* **Collected data**:

▼

-- ==== Sys2Proof/Machine/Planner.lean ====
section
/-! DEFINITION. The hold planner (Chapter 3): the stages of the computation, each a function of its own, the computation of
each station state (R52), LIMITED and the limit timer (R64), and the submission decision (R66, R67). -/

namespace Sys2Proof.Machine

/-! ### Demand (R47, R54, R55, R60) -/

/-- G, the grade used (R47); in isolated mode from the own grade alone (R60). -/
def gradeUsed (s : State) : Int :=
  if isolatedMode s then
    (if s.glu.gradeValid then s.glu.ownGrade else none).getD (fallbackGrade s.hpl.lastG)
  else (medianGrade (allGrades s)).getD (fallbackGrade s.hpl.lastG)

/-- The own axle is counted in the mass and in the flexible set: as a pool member, or in ALARM (R52). -/
def ownCounted (s : State) : Bool := s.ptb.flexibleSet.contains (own s) || decide (s.stc.state = .alarm)

/-- M, the mass of the pool (R54); in isolated mode the rated gross mass (R60). -/
def poolMass (s : State) (a : AxleParams) : Nat :=
  if isolatedMode s then a.ratedGross
  else
    ((s.ptb.pool.filter (fun n => decide (n ≠ own s))).map (fun n => (entryOf s n).load)).sum
      + (if s.ptb.pool.contains (own s) || decide (s.stc.state = .alarm) then massContribution s else 0)

/-- K, the margin factor (R54). -/
def marginFactor (s : State) : Nat :=
  min 160 (s.suc.vehicle.k0 + (if s.ptb.drum.rotating then s.suc.vehicle.kd else 0) + 8 * min 4 s.ptb.eVehicle)

/-- Ge, the effective grade (R54). -/
def effectiveGrade (g : Int) (gMin : Nat) : Nat := max g.natAbs gMin

/-- F_req, the required force (R55). -/
def requiredForce (m ge k : Nat) : Nat := ceilDiv (m * ge * k) 64000

/-- F_nom, the nominal grade force (R55). -/
def nominalForce (m : Nat) (g : Int) : Nat := ceilDiv (m * g.natAbs) 1000

/-! ### Capacity (R56, R57) -/

/-- P_top, the top pressure (R56). -/
def topPressure (s : State) (a : AxleParams) : Nat :=
  if s.stc.faults.supplySensor then a.pMax / 2 else min a.pMax (s.mod.pSup - 30)

/-- The pressure the brake capacity is formed from (R57). -/
def capacityPressure (p : Plan) (pTop : Nat) : Nat := if p.limited then min p.bestAchieved pTop else pTop

/-- The friction coefficient of a surface class, per mille (R57). -/
def Surface.friction : Surface → Nat
  | .dry => 600
  | .wet => 400
  | .loose => 250

/-- L, the friction limit (R57). -/
def frictionLimit (s : State) (a : AxleParams) : Nat := frictionLoad s a * (cabNow s).surface.friction / 1000

/-- Sc, the spring force counted (R57). -/
def springsCountedForce (s : State) (a : AxleParams) : Nat :=
  if s.suc.spring && s.mod.springsCounted then a.springForce else 0

/-- The capacity stage: P_top, Cb, L, Sc and C (R56, R57). -/
def capacityStage (s : State) (a : AxleParams) (p : Plan) : Plan :=
  let pTop := topPressure s a
  let cb := capacityPressure p pTop * a.brakeGain / 100
  let l := frictionLimit s a
  let sc := springsCountedForce s a
  { p with pTop := pTop, cb := cb, l := l, sc := sc, c := min (cb + sc) l }

/-- C for the own term and the own share: C_u while the un-park mark is set (R57, R59). -/
def shareCapacity (s : State) (p : Plan) : Nat := if s.stc.unparkMark then min p.cb p.l else p.c

/-! ### Share (R58 to R61) -/

/-- R, the remainder after the fixed set (R58). -/
def remainderOf (s : State) (fReq : Nat) : Nat :=
  fReq - (s.ptb.fixedSet.map (fun n => (entryOf s n).achieved)).sum

/-- The pool capacity: the announced capacities of the flexible peers, and the own C where the own axle is counted (R58). -/
def poolCapacityOf (s : State) (c : Nat) : Nat :=
  ((s.ptb.flexibleSet.filter (fun n => decide (n ≠ own s))).map (fun n => (entryOf s n).capacity)).sum
    + (if ownCounted s then c else 0)

/-- The table of R59: the share from the remainder, the pool capacity and C. -/
def shareOf (counted : Bool) (r poolCap c : Nat) : Nat :=
  if !counted then 0
  else if poolCap = 0 then 0
  else if poolCap ≤ r then c
  else ceilDiv (r * c) poolCap

/-- The table of R59: SHORTFALL. -/
def shortfallOf (counted : Bool) (r poolCap : Nat) : Bool :=
  counted && decide (poolCap ≠ 0) && decide (poolCap ≤ r)

/-- The share stage (R58 to R61): isolated, pooled, or 0 outside the states of R59. In isolated mode R and the pool capacity
are not used and keep their values. -/
def shareStage (s : State) (p : Plan) : Plan :=
  let c := shareCapacity s p
  if isolatedMode s then { p with share := min c p.fReq }
  else
    let r := remainderOf s p.fReq
    let pc := poolCapacityOf s c
    { p with r := r, poolCapacity := pc,
             share := if s.stc.state.sharing then shareOf (ownCounted s) r pc c else 0 }

/-- SHORTFALL as the computation of a plan finds it (R59, R60, R61). -/
def shortfallFound (s : State) (p : Plan) : Bool :=
  if isolatedMode s then decide (p.c < p.fReq) && decide (p.c ≠ 0)
  else s.stc.state.sharing && shortfallOf (ownCounted s) p.r p.poolCapacity

/-! ### Target and achieved force (R62, R63) -/

/-- P_floor, the lowest nonzero target pressure (R62). -/
def pFloor : Nat := 50

/-- The first two steps of R62: the pressure of a demand, raised to P_floor when it is not 0. -/
def demandPressure (share sc gain : Nat) : Nat :=
  let p := ceilDiv ((share - sc) * 100) gain
  if p = 0 then 0 else max p pFloor

/-- The target stage: P_t and the clamped mark (R62). -/
def targetStage (s : State) (a : AxleParams) (p : Plan) : Plan :=
  let want := demandPressure p.share (if s.stc.unparkMark then 0 else p.sc) a.brakeGain
  { p with pT := min want p.pTop, clamped := decide (p.pTop < want) }

/-- A, the achieved force at a pressure (R63). -/
def achievedForce (l sc gain pMeas : Nat) : Nat := min l (pMeas * gain / 100 + sc)

/-- The achieved-force stage (R63). -/
def achievedStage (s : State) (a : AxleParams) (p : Plan) : Plan :=
  { p with a := achievedForce p.l p.sc a.brakeGain s.mod.pMeas }

/-! ### The spring capacity (R65) -/

/-- The spring capacity of the pool (R65); in isolated mode the own term alone. -/
def springCapacityOf (s : State) (a : AxleParams) (l : Nat) : Nat :=
  (if s.suc.spring then min a.springForce l else 0)
    + (if isolatedMode s then 0
       else ((s.ptb.pool.filter (fun n => decide (n ≠ own s) && (entryOf s n).spring)).map
              (fun n => (entryOf s n).capacity)).sum)

/-- The spring stage, made in SECURED (R65). -/
def springStage (s : State) (a : AxleParams) (p : Plan) : Plan :=
  if s.stc.state = .secured then { p with springCapacity := springCapacityOf s a p.l } else p

/-! ### The computation of each state (R52) -/

/-- The demand stage: G, M, K, Ge, F_req and F_nom (R54, R55). -/
def demandStage (s : State) (a : AxleParams) (p : Plan) : Plan :=
  let g := gradeUsed s
  let m := poolMass s a
  let k := marginFactor s
  let ge := effectiveGrade g s.suc.vehicle.gMin
  { p with g := some g, lastG := g, m := m, k := k, ge := ge,
           fReq := requiredForce m ge k, fNom := nominalForce m g }

/-- A full computation, its stages in the order of paras 3.5 to 3.8 (R53). -/
def fullPlan (s : State) (a : AxleParams) : Plan :=
  springStage s a (achievedStage s a (targetStage s a (shareStage s (capacityStage s a (demandStage s a s.hpl)))))

/-- The computation outside a hold: G for the last used G, and capacity and achieved force once the axle parameters are valid;
the share is 0 (Table 3-3). -/
def outsidePlan (s : State) : Plan :=
  let g := gradeUsed s
  let p : Plan := { s.hpl with g := some g, lastG := g, share := 0 }
  match s.suc.axle with
  | some a => achievedStage s a (capacityStage s a p)
  | none => p

/-- The plan record after one computation for the present state (R52): full, outside a hold, the achieved force alone under
the plan lock, or none in FAILED. -/
def computedPlan (s : State) : Plan :=
  match s.stc.state with
  | .offline | .free | .service => outsidePlan s
  | .standstill | .holding | .secured | .leaving | .alarm => (s.suc.axle.map (fullPlan s)).getD s.hpl
  | .releasing => (s.suc.axle.map (fun a => achievedStage s a s.hpl)).getD s.hpl
  | .failed => s.hpl

/-- The computation is a full one (Table 3-3). -/
def fullState (st : StationState) : Bool := st.sharing || decide (st = .leaving)

/-- The current conditions as the computation finds them: SHORTFALL in the states of R52, SPRING_SHORTFALL in SECURED (R65);
HPL sets or clears them through STC (R21). -/
def currentConditions (s : State) : State :=
  let s1 := if s.stc.state.sharing then putFault .shortfall (shortfallFound s s.hpl) s else s
  if s1.stc.state = .secured then putFault .springShortfall (decide (s1.hpl.springCapacity < s1.hpl.fReq)) s1 else s1

/-- One computation with its current conditions; a change of SHORTFALL calls for an immediate STATUS (R53, R156). -/
def compute (s : State) : State :=
  let s1 := currentConditions { s with hpl := computedPlan s }
  callStatusIf (s1.stc.faults.shortfall != s.stc.faults.shortfall) s1

/-! ### LIMITED (R64) -/

/-- The conditions the limit timer runs on (R64): a step in flight, the apply valve energised, and the pressure below the
present target less 30 kPa. -/
def limitCondition (m : Mod) : Bool :=
  match m.inFlight with
  | some f => m.applyCmd && decide (m.pMeas + 30 < f.intermediate)
  | none => false

/-- HPL sets LIMITED and records the best achieved pressure (R64); a change calls for an immediate STATUS (R156). -/
def setLimited (best : Nat) (s : State) : State :=
  callStatusIf (!s.hpl.limited)
    { s with hpl := { s.hpl with limited := true, bestAchieved := best, limitTimer := none } }

/-- HPL clears LIMITED (R64). -/
def clearLimited (s : State) : State :=
  callStatusIf s.hpl.limited { s with hpl := { s.hpl with limited := false } }

/-- HPL takes a step outcome (R64): UNREACHED sets LIMITED, and a REACHED more than 20 kPa above the best achieved pressure
clears it. -/
def limitedByEnd (e : StepEnd) (s : State) : State :=
  match e.outcome with
  | .unreached => setLimited e.highest s
  | .reached => if s.hpl.limited && decide (s.hpl.bestAchieved + 20 < e.pMeas) then clearLimited s else s
  | .fault | .superseded => s

/-! ### Submission (R66, R67) -/

/-- HPL submits the target of the plan as one PLANNER step and records it (R62, R66). DESIGN CHOICE (log entry 46): a submission at
once by R67 (un-park start, lapse or UNREACHED) stops a running decrease wait, as a rise does. -/
def submitTarget (s : State) : State :=
  appendSteps .planner
    [{ target := s.hpl.pT, rate := 0, source := .planner, clamped := s.hpl.clamped, unpark := s.stc.unparkMark }]
    { s with hpl := { s.hpl with lastSubmitted := s.hpl.pT, decreaseWait := none } }

/-- A target is 10 kPa or more above the last submitted one (R66). -/
def targetRises (p : Plan) : Bool := decide (p.lastSubmitted + 10 ≤ p.pT)

/-- A target is 40 kPa or more below the last submitted one (R66). -/
def targetFalls (p : Plan) : Bool := decide (p.pT + 40 ≤ p.lastSubmitted)

/-- The decrease wait after a computation that does not submit (R66): started by a fall, kept with its lowest target, or
cancelled by a rise above that or a fall that is no longer one; a cancelling computation may start a new wait. -/
def waitAfter (p : Plan) : Option DecreaseWait :=
  let fresh : Option DecreaseWait :=
    if targetFalls p then some { remaining := 1000, start := p.pT, lowest := p.pT } else none
  match p.decreaseWait with
  | none => fresh
  | some w =>
    if w.lowest + 10 ≤ p.pT || !targetFalls p then fresh
    else some { w with lowest := min w.lowest p.pT }

/-- The submission decision after a computation (R66), or the submission at once of R67. -/
def submissionDecision (force : Bool) (s : State) : State :=
  if s.stc.state = .holding || s.stc.state = .secured then
    if force || targetRises s.hpl then submitTarget s
    else { s with hpl := { s.hpl with decreaseWait := waitAfter s.hpl } }
  else s

end Sys2Proof.Machine
end

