/-! ### The alarm -/

/-- An ALARM notice of six bytes is an alarm cause (R135, R138, R139, R141): counted in every state, and in the states ALARM can be
entered from it takes the station there, with the entry items written, the park valve de-energised and ALARM joined. One of
another length is unclaimed. -/
def Obligations.AlarmNoticeTaken : Prop :=
  ∀ (n : StationNo) (o : Origin) (p : List Byte) (s : State), o.val = n.val → Hears o s → Settled s →
    (p.length = 6 → s.stc.state.alarmable = true → failureRaised s = false →
      ∃ t, exec (.alarmNotice o p) s = .next t
        ∧ t.stc.state = .alarm ∧ t.alarm.count = satInc 65535 s.alarm.count
        ∧ t.alarm.entryCause = some .notice ∧ t.alarm.entryOrigin = some n
        ∧ t.alarm.entryReason = some (readAlarmReason (byteAt p 1))
        ∧ t.alarm.entryDistance = some (wordAt p 2).toNat ∧ t.alarm.entryGrade = some (wordAt p 4).toInt
        ∧ t.alarm.entryTime = some s.now ∧ t.alarm.ackArmed = false
        ∧ t.mod.parkCmd = false ∧ t.mod.join = .alarm ∧ t.stc.holdTimer = none ∧ t.stc.unparkMark = false
        ∧ t.stc.faultLine = true)
    ∧ (p.length = 6 → s.stc.state.alarmable = false →
      ∃ t, exec (.alarmNotice o p) s = .next t ∧ SameStation s t
        ∧ t.alarm = { s.alarm with count := satInc 65535 s.alarm.count })
    ∧ (p.length ≠ 6 →
      ∃ t, exec (.alarmNotice o p) s = .next t ∧ SameStation s t ∧ t.alarm = s.alarm
        ∧ t.lnk.unclaimed = satInc 65535 s.lnk.unclaimed)

/-! ### The hand-off -/

/-- A REQUEST of a leaver whose entry is FRESH sets its leaving mark, is recorded, and calls for an immediate STATUS (R29,
R116, R156); one whose leaver's entry is not FRESH changes nothing but what hearing a frame does. A CANCEL clears the mark
and the replier record (R120). A REQUEST or a CANCEL whose leaver is not its origin is counted as unclaimed and changes nothing
else (R116). That a REQUEST of an entry not FRESH is disregarded whole is log entry 19. A calm station in an
exchange yields to the REQUEST of a lower station number: it is back in its origin state, with no HANDOFF_FAILED, the replies
cleared, and deferred as long as its reason stands; a higher number leaves it in its exchange and gets no REPLY (R115). -/
def Obligations.LeaverIsMarked : Prop :=
  ∀ (m : StationNo) (o : Origin) (b : List Byte) (s : State), o.val = m.val → Hears o s →
    (∀ q, readRequest b = some q → q.leaver = m → (entryOf s m).presence = .fresh →
      ∃ t, exec (.handoffRequest o b) s = .next t
        ∧ entryOf t m = { entryOf s m with leaving := true }
        ∧ (t.hoe.repliers.get m).toggle = some q.toggle ∧ (t.hoe.repliers.get m).force = q.force
        ∧ t.lnk.statusPending = true)
    ∧ (∀ q, readRequest b = some q → q.leaver = m → (entryOf s m).presence ≠ .fresh →
      ∃ t, exec (.handoffRequest o b) s = .next t ∧ t = { s with lnk := s.lnk.heard })
    ∧ (readRequest b = none →
      ∃ t, exec (.handoffRequest o b) s = .next t ∧ t.ptb = s.ptb ∧ t.hoe = s.hoe
        ∧ t.lnk.unclaimed = satInc 65535 s.lnk.unclaimed)
    ∧ (∀ q, readCancel b = some q → q.leaver = m →
      ∃ t, exec (.handoffCancel o b) s = .next t
        ∧ entryOf t m = { entryOf s m with leaving := false }
        ∧ (t.hoe.repliers.get m).toggle = none ∧ (t.hoe.repliers.get m).answer = none)
    ∧ (∀ q, readRequest b = some q → q.leaver ≠ m →
      exec (.handoffRequest o b) s
        = .next { s with lnk := { s.lnk.heard with unclaimed := satInc 65535 s.lnk.unclaimed } })
    ∧ (∀ q, readCancel b = some q → q.leaver ≠ m →
      exec (.handoffCancel o b) s
        = .next { s with lnk := { s.lnk.heard with unclaimed := satInc 65535 s.lnk.unclaimed } })
    ∧ (∀ q, readRequest b = some q → q.leaver = m → (entryOf s m).presence = .fresh → Settled s → Calm s →
        s.stc.state = .leaving → s.hoe.phase = .exchange → s.mod.join = .planner →
        (m.val < (own s).val → s.stc.limitMark = false → securing s = false →
          ∃ t, exec (.handoffRequest o b) s = .next t
            ∧ t.stc.state = (match s.stc.origin with | some .secured => .secured | _ => .holding)
            ∧ t.mod.parkCmd = decide (s.stc.origin ≠ some .secured) ∧ t.mod.join = .planner
            ∧ t.hoe.attemptTimer = none ∧ t.hoe.replies = Table.fill none
            ∧ t.hoe.phase = (if handoffReason s then .deferred else .idle)
            ∧ hasFault t .handoffFailed = hasFault s .handoffFailed)
        ∧ ((own s).val < m.val → leaveReasonCeased s = false →
          ∃ t, exec (.handoffRequest o b) s = .next t
            ∧ t.stc.state = .leaving ∧ t.hoe.toggle = s.hoe.toggle ∧ t.lnk.handoffSlot = s.lnk.handoffSlot))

▲

* **PROBLEM TO SOLVE**:
Return nothing but the lines from the top of the records above through the line that has "((s.ptb.pool.filter (fun n => decide (n ≠ own s))).map". Keep each one exact.

* **FINISHED TASK**:
-- ==== Sys2Proof/Machine/Planner.lean ====
section
/-! DEFINITION. The hold planner (Chapter 3): the stages of the computation, each a function of its own, the computation of
each station state (R52), LIMITED and the limit timer (R64), and the submission decision (R66, R67). -/

namespace Sys2Proof.Machine

/-! ### Demand (R47, R54, R55, R60) -/

/-- G, the grade used (R47); in isolated mode from the own grade alone (R60). -/
def gradeUsed (s : State) : Int :=
  if isolatedMode s then
    (if s.glu.gradeValid then s.glu.ownGrade else none).getD (fallbackGrade s.hpl.lastG)
  else (medianGrade (allGrades s)).getD (fallbackGrade s.hpl.lastG)

/-- The own axle is counted in the mass and in the flexible set: as a pool member, or in ALARM (R52). -/
def ownCounted (s : State) : Bool := s.ptb.flexibleSet.contains (own s) || decide (s.stc.state = .alarm)

/-- M, the mass of the pool (R54); in isolated mode the rated gross mass (R60). -/
def poolMass (s : State) (a : AxleParams) : Nat :=
  if isolatedMode s then a.ratedGross
  else
    ((s.ptb.pool.filter (fun n => decide (n ≠ own s))).map (fun n => (entryOf s n).load)).sum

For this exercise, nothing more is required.